L’accentramento dei poteri: la giustizia e l’esercito


Nel 400, i sovrani delle monarchie nazionali consolidarono il potere centralizzando
l'autorità precedentemente frammentata tra i signori feudali. Iniziarono nominando
direttamente i giudici per la "alta giustizia", riguardante i delitti gravi, sottraendo così
il controllo della giustizia penale ai livelli locali. Questo rafforzò l'immagine del re
come garante dell'ordine pubblico. Inoltre, i sovrani assunsero il controllo diretto
delle forze militari, sostituendo le milizie feudali con eserciti permanenti e soldati
mercenari, necessari per la difesa del territorio, la gestione delle rivolte interne e le
guerre esterne. Questi cambiamenti segnarono una significativa centralizzazione del
potere nelle mani del sovrano all'interno delle monarchie nazionali.

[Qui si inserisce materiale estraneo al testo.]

/-- The page of the system area that the stop cuts off: a mirror that has not reported fails; a record that the other mirror holds
whole stands (R36, R306). -/
def cutPage (s : State) : State :=
  match s.sys.running with
  | none => s
  | some b => sysSettle { s with sys := { s.sys with queue := [], running := some { b with m14 := some (b.m14.getD false), m15 := some (b.m15.getD false) } } }

/-- COMMIT_STOP (R107): VHOLD has reached 2.7 V; a sequence that runs from VCC is not concerned. -/
def execCommitStop (s : State) : Host.Outcome State Fault Refusal :=
  .next (match s.power.commit with
    | none => s
    | some c =>
      if s.power.vcc then s
      else
        let s := s.halls.foldl (fun x h => match h.running with
          | some o => cutProgram o x
          | none => x) s
        let s := cutPage { s with halls := List.replicate 16 {} }
        commitEnd c { s with sys := { pages := s.sys.pages } })

end Sys2Proof.Machine
end

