/-- A job issues one step. -/
def jobTurn (id : Nat) (check : Option CheckFire) (s : State) : State :=
  match id with
  | 253 => devStep 253 check drainStep s
  | 255 => devStep 255 check compactStep s
  | _ => match jobAt s id with
    | some j => sealRetry (portJobStep j check s)
    | none => s

/-- JOB_STEP (R30): a job issues one step when the boundary is its own, in READY, DRAIN also in SAFE (R361); none while a patch trial
waits (R337). -/
def execJobStep (id : Nat) (check : Option CheckFire) (s : State) : Host.Outcome State Fault Refusal :=
  .next (if !mayStep s id then s else jobTurn id check (takeTurn id s))

/-- The line step of a port command that a sense lets go on: of every four such boundaries that a job wants too, one is the job's (R30). -/
def lineTurn (s : State) : State :=
  if higherReady s then s
  else match nextJob s with
    | none => s
    | some id =>
      if 3 ≤ s.jobs.share then jobTurn id none { s with jobs := { s.jobs with lastStep := id, share := 0 } } else countShare s

/-- SCRUB may take the boundary for an operation whose duty wait has ended: its steps are class 5 (R30, R390). -/
def scrubTurn (s : State) : Bool :=
  scrubMay s && nextOf s (254 :: readyJobs s) == some 254 && !higherReady s && ((nextHeld s).isNone || decide (3 ≤ s.jobs.share))

/-- SCRUB_OPERATION (R390): SCRUB dispatches its next operation to a hall. -/
def execScrubOperation (h : Fin 16) (s : State) : Host.Outcome State Fault Refusal :=
  .next (if !scrubTurn s || scrubIn s h.val then s else scrubStep h.val (takeTurn 254 s))

end Sys2Proof.Machine
end

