-- ==== Sys2Proof/Machine/Dispatch.lean ====
section
/-!
DEFINITION. The dispatch: one arm for each command, each a direct call of its meaning.
-/
namespace Sys2Proof.Machine

/-- The effect of a command on everything but the queue. -/
def exec (i : Instr) (s : State) : Host.Outcome State Fault Refusal :=
  match i with
  | .rd e addr count poisonRefuse busyRefuse => Sys2Proof.Machine.execRd e addr count poisonRefuse busyRefuse s
  | .rdl e addr lines data busyRefuse => Sys2Proof.Machine.execRdl e addr lines data busyRefuse s
  | .pg e addr count pay busyRefuse => Sys2Proof.Machine.execPg e addr count pay busyRefuse s
  | .pm e src dst count pay busyRefuse => Sys2Proof.Machine.execPm e src dst count pay busyRefuse s
  | .er e addr busyRefuse => Sys2Proof.Machine.execEr e addr busyRefuse s
  | .sus e addr hold => Sys2Proof.Machine.execSus e addr hold s
  | .res e addr => Sys2Proof.Machine.execRes e addr s
  | .mrg e hi addr lines busyRefuse => Sys2Proof.Machine.execMrg e hi addr lines busyRefuse s
  | .blank e addr pages busyRefuse => Sys2Proof.Machine.execBlank e addr pages busyRefuse s
  | .fcr e => Sys2Proof.Machine.execFcr e s
  | .tw e index count pay => Sys2Proof.Machine.execTw e index count pay s
  | .tr e index count flags lost => Sys2Proof.Machine.execTr e index count flags lost s
  | .tadd e index delta checks => Sys2Proof.Machine.execTadd e index delta checks s
  | .tsync e => Sys2Proof.Machine.execTsync e s
  | .jobStartStream e addr words => Sys2Proof.Machine.execJobStartStream e addr words s
  | .jobStartDigest e addr words => Sys2Proof.Machine.execJobStartDigest e addr words s
  | .jobStartVerify e addr words dig => Sys2Proof.Machine.execJobStartVerify e addr words dig s
  | .jobStartCopy e src dst pages => Sys2Proof.Machine.execJobStartCopy e src dst pages s
  | .jobStat e id => Sys2Proof.Machine.execJobStat e id s
  | .jobStatTake e id take => Sys2Proof.Machine.execJobStatTake e id take s
  | .jobStop e id => Sys2Proof.Machine.execJobStop e id s
  | .jobList e => Sys2Proof.Machine.execJobList e s
  | .get e fields sel src => Sys2Proof.Machine.execGet e fields sel src s
  | .set e assigns reinterpret => Sys2Proof.Machine.execSet e assigns reinterpret s
  | .commit e => Sys2Proof.Machine.execCommit e s
  | .commitDefer e => Sys2Proof.Machine.execCommitDefer e s
  | .deferApply => Sys2Proof.Machine.execDeferApply s
  | .deferTimeout => Sys2Proof.Machine.execDeferTimeout s
  | .abandon e => Sys2Proof.Machine.execAbandon e s
  | .admitCheck e => Sys2Proof.Machine.execAdmitCheck e s
  | .profile e sel => Sys2Proof.Machine.execProfile e sel s
  | .protShow e entry => Sys2Proof.Machine.execProtShow e entry s
  | .protSet e entry first last mode keys => Sys2Proof.Machine.execProtSet e entry first last mode keys s
  | .protClear e entry => Sys2Proof.Machine.execProtClear e entry s
  | .seal e entry => Sys2Proof.Machine.execSeal e entry s
  | .unseal e entry => Sys2Proof.Machine.execUnseal e entry s
  | .secregShow e => Sys2Proof.Machine.execSecregShow e s
  | .secregRead e n => Sys2Proof.Machine.execSecregRead e n s
  | .secregWrite e n count acc pay => Sys2Proof.Machine.execSecregWrite e n count acc pay s
  | .secregLock e n => Sys2Proof.Machine.execSecregLock e n s
  | .sanitize e uid => Sys2Proof.Machine.execSanitize e uid s
  | .authShow e => Sys2Proof.Machine.execAuthShow e s
  | .authChallenge e slot => Sys2Proof.Machine.execAuthChallenge e slot s
  | .authOpen e slot mac => Sys2Proof.Machine.execAuthOpen e slot mac s
  | .authEnd e => Sys2Proof.Machine.execAuthEnd e s
  | .challengeExpiry p => Sys2Proof.Machine.execChallengeExpiry p s
  | .authBackoffExpiry p => Sys2Proof.Machine.execAuthBackoffExpiry p s
  | .keyLoad e slot wk kcv => Sys2Proof.Machine.execKeyLoad e slot wk kcv s
  | .keyCommit e slot ctr => Sys2Proof.Machine.execKeyCommit e slot ctr s
  | .keyRetire e slot last => Sys2Proof.Machine.execKeyRetire e slot last s
  | .mctrShow e => Sys2Proof.Machine.execMctrShow e s
  | .mctrRead e n => Sys2Proof.Machine.execMctrRead e n s
  | .mctrInc e n delta => Sys2Proof.Machine.execMctrInc e n delta s
  | .tamperShow e => Sys2Proof.Machine.execTamperShow e s
  | .tamperClear e slot mac => Sys2Proof.Machine.execTamperClear e slot mac s
  | .tamperClearPurge e => Sys2Proof.Machine.execTamperClearPurge e s
  | .health e => Sys2Proof.Machine.execHealth e s
  | .healthHall e h => Sys2Proof.Machine.execHealthHall e h s
  | .healthReloc e h => Sys2Proof.Machine.execHealthReloc e h s
  | .eol e => Sys2Proof.Machine.execEol e s
  | .ledger e => Sys2Proof.Machine.execLedger e s
  | .ledgerUnit e unit => Sys2Proof.Machine.execLedgerUnit e unit s
  | .ledgerRec e rseq count => Sys2Proof.Machine.execLedgerRec e rseq count s
  | .ledgerHeld e => Sys2Proof.Machine.execLedgerHeld e s
  | .sig e => Sys2Proof.Machine.execSig e s
  | .sigRseq e rseq count => Sys2Proof.Machine.execSigRseq e rseq count s
  | .sigNew e count => Sys2Proof.Machine.execSigNew e count s
  | .sigCper e rseq => Sys2Proof.Machine.execSigCper e rseq s
  | .sigHeld e => Sys2Proof.Machine.execSigHeld e s
  | .grpShow e index => Sys2Proof.Machine.execGrpShow e index s
  | .grpForm e mode reinterpret => Sys2Proof.Machine.execGrpForm e mode reinterpret s
  | .grpJoin e indices => Sys2Proof.Machine.execGrpJoin e indices s
  | .grpAdopt e index => Sys2Proof.Machine.execGrpAdopt e index s
  | .grpLeave e index => Sys2Proof.Machine.execGrpLeave e index s
  | .grpDrain e index spare => Sys2Proof.Machine.execGrpDrain e index spare s
  | .grpTime e => Sys2Proof.Machine.execGrpTime e s
  | .toRelay e target line pay => Sys2Proof.Machine.execToRelay e target line pay s
  | .portTrain e => Sys2Proof.Machine.execPortTrain e s
  | .trainingTimeout => Sys2Proof.Machine.execTrainingTimeout s
  | .xipShow e => Sys2Proof.Machine.execXipShow e s
  | .xipOn e base bytes => Sys2Proof.Machine.execXipOn e base bytes s
  | .xipOff e => Sys2Proof.Machine.execXipOff e s
  | .otpShow e row => Sys2Proof.Machine.execOtpShow e row s
  | .otpTry e row v => Sys2Proof.Machine.execOtpTry e row v s
  | .otpTryClear e row => Sys2Proof.Machine.execOtpTryClear e row s
  | .patchTrialApply idle => Sys2Proof.Machine.execPatchTrialApply idle s
  | .otpBurn e row => Sys2Proof.Machine.execOtpBurn e row s
  | .otpVerify e row => Sys2Proof.Machine.execOtpVerify e row s
  | .otpSpare e row => Sys2Proof.Machine.execOtpSpare e row s
  | .otpImageShow e => Sys2Proof.Machine.execOtpImageShow e s
  | .otpImage e count pay => Sys2Proof.Machine.execOtpImage e count pay s
  | .time e => Sys2Proof.Machine.execTime e s
  | .timeSet e us => Sys2Proof.Machine.execTimeSet e us s
  | .post e fails => Sys2Proof.Machine.execPost e fails s
  | .sleep e => Sys2Proof.Machine.execSleep e s
  | .reset e => Sys2Proof.Machine.execReset e s
  | .id e => Sys2Proof.Machine.execId e s
  | .info e => Sys2Proof.Machine.execInfo e s
  | .infoStraps e => Sys2Proof.Machine.execInfoStraps e s
  | .infoErrq e => Sys2Proof.Machine.execInfoErrq e s
  | .infoPower e => Sys2Proof.Machine.execInfoPower e s
  | .infoErase e => Sys2Proof.Machine.execInfoErase e s
  | .infoHalls e => Sys2Proof.Machine.execInfoHalls e s
  | .infoTally e => Sys2Proof.Machine.execInfoTally e s
  | .infoAdmit e => Sys2Proof.Machine.execInfoAdmit e s
  | .infoInt e => Sys2Proof.Machine.execInfoInt e s
  | .infoVer e => Sys2Proof.Machine.execInfoVer e s
  | .help e verb => Sys2Proof.Machine.execHelp e verb s
  | .unrecognisedLine e err => Sys2Proof.Machine.execUnrecognisedLine e err s
  | .emptyLine p => Sys2Proof.Machine.execEmptyLine p s
  | .legacyRead addr n check => Sys2Proof.Machine.execLegacyRead addr n check s
  | .fastRead addr n check => Sys2Proof.Machine.execFastRead addr n check s
  | .continuousRead addr mode n check => Sys2Proof.Machine.execContinuousRead addr mode n check s
  | .readId n => Sys2Proof.Machine.execReadId n s
  | .readSfdp addr n => Sys2Proof.Machine.execReadSfdp addr n s
  | .readStatus n => Sys2Proof.Machine.execReadStatus n s
  | .resetEnable => Sys2Proof.Machine.execResetEnable s
  | .legacyReset => Sys2Proof.Machine.execLegacyReset s
  | .unknownOpcode op => Sys2Proof.Machine.execUnknownOpcode op s
  | .textFrameSend bytes => Sys2Proof.Machine.execTextFrameSend bytes s
  | .responseFetch bytes => Sys2Proof.Machine.execResponseFetch bytes s
  | .trainingPattern lines => Sys2Proof.Machine.execTrainingPattern lines s
  | .xipBareRead addr mode n check => Sys2Proof.Machine.execXipBareRead addr mode n check s
  | .xipExit => Sys2Proof.Machine.execXipExit s
  | .consoleCharacter c stopOk => Sys2Proof.Machine.execConsoleCharacter c stopOk s
  | .consoleBackspace del => Sys2Proof.Machine.execConsoleBackspace del s
  | .consoleCtrlU => Sys2Proof.Machine.execConsoleCtrlU s
  | .consoleCtrlC isBreak => Sys2Proof.Machine.execConsoleCtrlC isBreak s
  | .consoleBaudSwitch => Sys2Proof.Machine.execConsoleBaudSwitch s
  | .mgmtPrivateWrite addr bytes => Sys2Proof.Machine.execMgmtPrivateWrite addr bytes s
  | .mgmtPrivateRead addr i2c n => Sys2Proof.Machine.execMgmtPrivateRead addr i2c n s
  | .mgmtLineTimeout => Sys2Proof.Machine.execMgmtLineTimeout s
  | .mgmtOutputTimeout => Sys2Proof.Machine.execMgmtOutputTimeout s
  | .mgmtAddrApply => Sys2Proof.Machine.execMgmtAddrApply s
  | .cccEnec cast bits => Sys2Proof.Machine.execCccEnec cast bits s
  | .cccDisec cast bits => Sys2Proof.Machine.execCccDisec cast bits s
  | .cccEntas cast n => Sys2Proof.Machine.execCccEntas cast n s
  | .cccRstdaa => Sys2Proof.Machine.execCccRstdaa s
  | .cccEntdaa won addr => Sys2Proof.Machine.execCccEntdaa won addr s
  | .cccSetmwl cast len => Sys2Proof.Machine.execCccSetmwl cast len s
  | .cccSetmrl cast len ibi => Sys2Proof.Machine.execCccSetmrl cast len ibi s
  | .cccSetaasa => Sys2Proof.Machine.execCccSetaasa s
  | .cccSetdasa staticAddr newAddr => Sys2Proof.Machine.execCccSetdasa staticAddr newAddr s
  | .cccSetnewda addr newAddr => Sys2Proof.Machine.execCccSetnewda addr newAddr s
  | .cccGetmwl addr => Sys2Proof.Machine.execCccGetmwl addr s
  | .cccGetmrl addr => Sys2Proof.Machine.execCccGetmrl addr s
  | .cccGetpid addr => Sys2Proof.Machine.execCccGetpid addr s
  | .cccGetbcr addr => Sys2Proof.Machine.execCccGetbcr addr s
  | .cccGetdcr addr => Sys2Proof.Machine.execCccGetdcr addr s
  | .cccGetstatus addr => Sys2Proof.Machine.execCccGetstatus addr s
  | .hdrExitPattern => Sys2Proof.Machine.execHdrExitPattern s
  | .ibiRequest acked => Sys2Proof.Machine.execIbiRequest acked s
  | .ibiRetry acked => Sys2Proof.Machine.execIbiRetry acked s
  | .hotJoinRequest answered => Sys2Proof.Machine.execHotJoinRequest answered s
  | .hotJoinRetry answered => Sys2Proof.Machine.execHotJoinRetry answered s
  | .vccQualified => Sys2Proof.Machine.execVccQualified s
  | .vccLoss => Sys2Proof.Machine.execVccLoss s
  | .commitStop => Sys2Proof.Machine.execCommitStop s
  | .resetPinAssert => Sys2Proof.Machine.execResetPinAssert s
  | .resetPinRelease => Sys2Proof.Machine.execResetPinRelease s
  | .vccqValid low => Sys2Proof.Machine.execVccqValid low s
  | .vccqLost => Sys2Proof.Machine.execVccqLost s
  | .wake by_ => Sys2Proof.Machine.execWake by_ s
  | .strapSampleDone readings => Sys2Proof.Machine.execStrapSampleDone readings s
  | .otpLoadDone rows => Sys2Proof.Machine.execOtpLoadDone rows s
  | .postCoreDone fails pumpUa configReads => Sys2Proof.Machine.execPostCoreDone fails pumpUa configReads s
  | .journalReplayDone bad => Sys2Proof.Machine.execJournalReplayDone bad s
  | .vholdMeasureDone meas => Sys2Proof.Machine.execVholdMeasureDone meas s
  | .vholdShortTimeout => Sys2Proof.Machine.execVholdShortTimeout s
  | .recoveryDone sweeps => Sys2Proof.Machine.execRecoveryDone sweeps s
  | .clockStopAbandon p stage => Sys2Proof.Machine.execClockStopAbandon p stage s
  | .hallReadDone h sense openBlank check => Sys2Proof.Machine.execHallReadDone h sense openBlank check s
  | .hallProgramDone h verified tenthUs => Sys2Proof.Machine.execHallProgramDone h verified tenthUs s
  | .hallEraseDone h verified us => Sys2Proof.Machine.execHallEraseDone h verified us s
  | .suspendDone h => Sys2Proof.Machine.execSuspendDone h s
  | .resumeDone h => Sys2Proof.Machine.execResumeDone h s
  | .suspendHoldExpiry h => Sys2Proof.Machine.execSuspendHoldExpiry h s
  | .flushTimer => Sys2Proof.Machine.execFlushTimer s
  | .landingFlush lost => Sys2Proof.Machine.execLandingFlush lost s
  | .updateSlotWaitEnd => Sys2Proof.Machine.execUpdateSlotWaitEnd s
  | .vholdSample mv => Sys2Proof.Machine.execVholdSample mv s
  | .rateMinute => Sys2Proof.Machine.execRateMinute s
  | .compactStart => Sys2Proof.Machine.execCompactStart s
  | .jobStep id check => Sys2Proof.Machine.execJobStep id check s
  | .faultRoutine check => Sys2Proof.Machine.execFaultRoutine check s
  | .scrubOperation h => Sys2Proof.Machine.execScrubOperation h s
  | .scrubCursorPersist => Sys2Proof.Machine.execScrubCursorPersist s
  | .optPersist => Sys2Proof.Machine.execOptPersist s
  | .markPersist => Sys2Proof.Machine.execMarkPersist s
  | .tempSample celsius => Sys2Proof.Machine.execTempSample celsius s
  | .dailyEvaluation sweeps => Sys2Proof.Machine.execDailyEvaluation sweeps s
  | .tamperSample tmpa tmpb => Sys2Proof.Machine.execTamperSample tmpa tmpb s
  | .tamperDiscrepancy => Sys2Proof.Machine.execTamperDiscrepancy s
  | .linkUp side peerNonce => Sys2Proof.Machine.execLinkUp side peerNonce s
  | .linkDownTimeout side => Sys2Proof.Machine.execLinkDownTimeout side s
  | .linkHandover side => Sys2Proof.Machine.execLinkHandover side s
  | .trainResend side => Sys2Proof.Machine.execTrainResend side s
  | .enumTrain side t => Sys2Proof.Machine.execEnumTrain side t s
  | .stateTrain side t => Sys2Proof.Machine.execStateTrain side t s
  | .timeTrain side t => Sys2Proof.Machine.execTimeTrain side t s
  | .cmdTrain side t => Sys2Proof.Machine.execCmdTrain side t s
  | .rspTrain side t => Sys2Proof.Machine.execRspTrain side t s
  | .mirrorTrain side t => Sys2Proof.Machine.execMirrorTrain side t s
  | .dpageTrain side t => Sys2Proof.Machine.execDpageTrain side t s
  | .dtallyTrain side t => Sys2Proof.Machine.execDtallyTrain side t s
  | .drecTrain side t => Sys2Proof.Machine.execDrecTrain side t s
  | .ackTrain side t => Sys2Proof.Machine.execAckTrain side t s
  | .prepTrain side t => Sys2Proof.Machine.execPrepTrain side t s
  | .commitTrain side t => Sys2Proof.Machine.execCommitTrain side t s
  | .mapTrain side t => Sys2Proof.Machine.execMapTrain side t s
  | .stateBroadcast => Sys2Proof.Machine.execStateBroadcast s
  | .timeBroadcast => Sys2Proof.Machine.execTimeBroadcast s
  | .memberAbsent index => Sys2Proof.Machine.execMemberAbsent index s
  | .timeSuspectTimeout => Sys2Proof.Machine.execTimeSuspectTimeout s
  | .sparePrepare => Sys2Proof.Machine.execSparePrepare s
  | .vccRise => Sys2Proof.Machine.execVccRise s
  | .hdrEntry => Sys2Proof.Machine.execHdrEntry s
  | .cccUnsupported cast code => Sys2Proof.Machine.execCccUnsupported cast code s
  | .ringFrame side bytes => Sys2Proof.Machine.execRingFrame side bytes s
  | .groupCommitTimeout => Sys2Proof.Machine.execGroupCommitTimeout s
  | .burnPulseEnd diff validCopies => Sys2Proof.Machine.execBurnPulseEnd diff validCopies s

end Sys2Proof.Machine
end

L’amministrazione dello Stato


Nel periodo della formazione degli eserciti permanenti, i sovrani delle monarchie
nazionali dovettero reperire ingenti risorse finanziarie per pagare e equipaggiare i
soldati. Per far fronte a queste spese, ricorsero all'imposizione fiscale sui sudditi,
estendendo le imposte indirette e dirette su merci e redditi. Inoltre, le monarchie
assunsero il controllo esclusivo della coniazione della moneta. Questo richiese
un'apparato amministrativo efficace, con cariche ereditarie che crearono una nuova
nobiltà di funzionari di Stato. Nonostante il rafforzamento del potere centrale,
persistettero poteri locali e le assemblee rappresentative dei sudditi, come gli Stati
generali in Francia e il Parlamento in Inghilterra, rimasero importanti per il dialogo tra
il governo centrale e le forze sociali, specialmente riguardo alle questioni fiscali.